-- ==== Sys2Proof/Laws/KeptHub.lean ====
section
/-! SUPPORT. Every operation of Machine/Hub.lean keeps what `Kept` says. -/

namespace Sys2Proof.Machine

theorem State.hubWalk_kept (s : State) (c : Nat) (va : Nat) : Kept s (State.hubWalk s c va).2 := by
  unfold State.hubWalk
  repeat' first
    | with_reducible exact Kept.refl _
    | with_reducible apply Kept.trans ?_ (State.walk_kept _ _ _ _)

theorem hubLeaf_kept (c : Nat) (va : Nat) (write : Bool) : KeptE (hubLeaf c va write) := by
  unfold hubLeaf
  extract_lets l1 l2
  try clear_value l1
  have h2 : ∀ x0, KeptE (l2 x0) := by
    intro _
    unfold l2
    repeat' first
      | with_reducible exact Kept.refl _
      | with_reducible apply Kept.trans ?_ (State.hubWalk_kept _ _ _)
      | with_reducible exact KeptE.pure _
      | with_reducible exact KeptE.stop _
      | with_reducible exact KeptE.check _ _
      | with_reducible apply KeptE.bind ?_ (fun _ => ?_)
      | with_reducible apply KeptE.ofState (fun _ => ?_)
      | split
  repeat' first
    | with_reducible exact Kept.refl _
    | with_reducible apply Kept.trans ?_ (State.hubWalk_kept _ _ _)
    | with_reducible exact KeptE.pure _
    | with_reducible exact KeptE.stop _
    | with_reducible exact KeptE.ask _
    | with_reducible exact KeptE.check _ _
    | with_reducible apply KeptE.bind ?_ (fun _ => ?_)
    | with_reducible apply KeptE.ofState (fun _ => ?_)
    | split

theorem hubTranslate_kept (c : Nat) (va : Nat) (write : Bool) : KeptE (hubTranslate c va write) := by
  unfold hubTranslate
  repeat' first
    | with_reducible exact KeptE.pure _
    | with_reducible apply KeptE.bind ?_ (fun _ => ?_)
    | with_reducible exact hubLeaf_kept _ _ _

theorem hubTell_kept (c : Nat) (va : Nat) (n : Nat) (tier : optParam (Option Nat) none) : KeptE (hubTell c va n tier) := by
  unfold hubTell
  repeat' first
    | with_reducible exact Kept.refl _
    | with_reducible apply Kept.trans ?_ (State.readGran_kept _ _)
    | with_reducible exact KeptE.pure _
    | with_reducible apply KeptE.bind ?_ (fun _ => ?_)
    | with_reducible apply KeptE.collect (fun _ => ?_)
    | with_reducible apply KeptE.ofState (fun _ => ?_)
    | with_reducible exact hubTranslate_kept _ _ _
    | with_reducible exact tierCheck_kept _ _

theorem hubUse_kept (c : Nat) (va : Nat) (n : Nat) (tier : optParam (Option Nat) none) : KeptE (hubUse c va n tier) := by
  unfold hubUse
  repeat' first
    | with_reducible exact KeptE.pure _
    | with_reducible exact KeptE.stop _
    | with_reducible apply KeptE.bind ?_ (fun _ => ?_)
    | with_reducible exact hubTell_kept _ _ _ _
    | split

theorem hubWrite_kept (c : Nat) (va : Nat) (b : List Byte) (poisoned : Bool) (tier : optParam (Option Nat) none) : KeptE (hubWrite c va b poisoned tier) := by
  unfold hubWrite
  repeat' first
    | with_reducible apply KeptE.bind ?_ (fun _ => ?_)
    | with_reducible apply KeptE.each (fun _ => ?_)
    | with_reducible exact hubTranslate_kept _ _ _
    | with_reducible exact tierCheck_kept _ _
    | with_reducible exact storePhys_kept _ _ _

end Sys2Proof.Machine
end

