theorem collTimeout_kept (at_ : Nat) (id : Nat) (s : State) : Kept s (collTimeout at_ id s) := by
  unfold collTimeout
  extract_lets l1
  have h1 : Kept s l1 := by
    unfold l1
    repeat' first
      | with_reducible exact Kept.refl _
      | with_reducible apply Kept.trans ?_ (State.advanceTo_kept _ _)
  try clear_value l1
  repeat' first
    | with_reducible assumption
    | with_reducible apply Kept.ite (fun _ => ?_) (fun _ => ?_)
    | with_reducible apply Kept.trans ?_ (State.xferFault_kept _ _ _ _)
    | split

end Sys2Proof.Machine
end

Exercise goal: All of the data above should be reproduced exactly.

Solution to the problem:
-- ==== Sys2Proof/Laws/KeptHub.lean ====
section
/-! SUPPORT. Every operation of Machine/Hub.lean keeps what `Kept` says. -/

namespace Sys2Proof.Machine

theorem State.hubWalk_kept (s : State) (c : Nat) (va : Nat) : Kept s (State.hubWalk s c va).2 := by
  unfold State.hubWalk
  repeat' first
    | with_reducible exact Kept.refl _
    | with_reducible apply Kept.trans ?_ (State.walk_kept _ _ _ _)

theorem hubLeaf_kept (c : Nat) (va : Nat) (write : Bool) : KeptE (hubLeaf c va write) := by
  unfold hubLeaf
  extract_lets l1 l2
  try clear_value l1
  have h2 : ∀ x0, KeptE (l2 x0) := by
    intro _
    unfold l2
    repeat' first
      | with_reducible exact Kept.refl _
      | with_reducible apply Kept.trans ?_ (State.hubWalk_kept _ _ _)
      | with_reducible exact KeptE.pure _
      | with_reducible exact KeptE.stop _
      | with_reducible exact KeptE.check _ _
      | with_reducible apply KeptE.bind ?_ (fun _ => ?_)
      | with_reducible apply KeptE.ofState (fun _ => ?_)
      | split
  repeat' first
    | with_reducible exact Kept.refl _
    | with_reducible apply Kept.trans ?_ (State.hubWalk_kept _ _ _)
    | with_reducible exact KeptE.pure _
    | with_reducible exact KeptE.stop _
    | with_reducible exact KeptE.ask _
    | with_reducible exact KeptE.check _ _
    | with_reducible apply KeptE.bind ?_ (fun _ => ?_)
    | with_reducible apply KeptE.ofState (fun _ => ?_)
    | split

theorem hubTranslate_kept (c : Nat) (va : Nat) (write : Bool) : KeptE (hubTranslate c va write) := by
  unfold hubTranslate
  repeat' first
    | with_reducible exact KeptE.pure _
    | with_reducible apply KeptE.bind ?_ (fun _ => ?_)
    | with_reducible exact hubLeaf_kept _ _ _

theorem hubTell_kept (c : Nat) (va : Nat) (n : Nat) (tier : optParam (Option Nat) none) : KeptE (hubTell c va n tier) := by
  unfold hubTell
  repeat' first
    | with_reducible exact Kept.refl _
    | with_reducible apply Kept.trans ?_ (State.readGran_kept _ _)
    | with_reducible exact KeptE.pure _
    | with_reducible apply KeptE.bind ?_ (fun _ => ?_)
    | with_reducible apply KeptE.collect (fun _ => ?_)
    | with_reducible apply KeptE.ofState (fun _ => ?_)
    | with_reducible exact hubTranslate_kept _ _ _
    | with_reducible exact tierCheck_kept _ _

theorem hubUse_kept (c : Nat) (va : Nat) (n : Nat) (tier : optParam (Option Nat) none) : KeptE (hubUse c va n tier) := by
  unfold hubUse
  repeat' first
    | with_reducible exact KeptE.pure _
    | with_reducible exact KeptE.stop _
    | with_reducible apply KeptE.bind ?_ (fun _ => ?_)
    | with_reducible exact hubTell_kept _ _ _ _
    | split

theorem hubWrite_kept (c : Nat) (va : Nat) (b : List Byte) (poisoned : Bool) (tier : optParam (Option Nat) none) : KeptE (hubWrite c va b poisoned tier) := by
  unfold hubWrite
  repeat' first
    | with_reducible apply KeptE.bind ?_ (fun _ => ?_)
    | with_reducible apply KeptE.each (fun _ => ?_)
    | with_reducible exact hubTranslate_kept _ _ _
    | with_reducible exact tierCheck_kept _ _
    | with_reducible exact storePhys_kept _ _ _

end Sys2Proof.Machine
end

theorem collTimeout_kept (at_ : Nat) (id : Nat) (s : State) : Kept s (collTimeout at_ id s) := by
  unfold collTimeout
  extract_lets l1
  have h1 : Kept s l1 := by
    unfold l1
    repeat' first
      | with_reducible exact Kept.refl _
      | with_reducible apply Kept.trans ?_ (State.advanceTo_kept _ _)
  try clear_value l1
  repeat' first
    | with_reducible assumption
    | with_reducible apply Kept.ite (fun _ => ?_) (fun _ => ?_)
    | with_reducible apply Kept.trans ?_ (State.xferFault_kept _ _ _ _)
    | split

end Sys2Proof.Machine
end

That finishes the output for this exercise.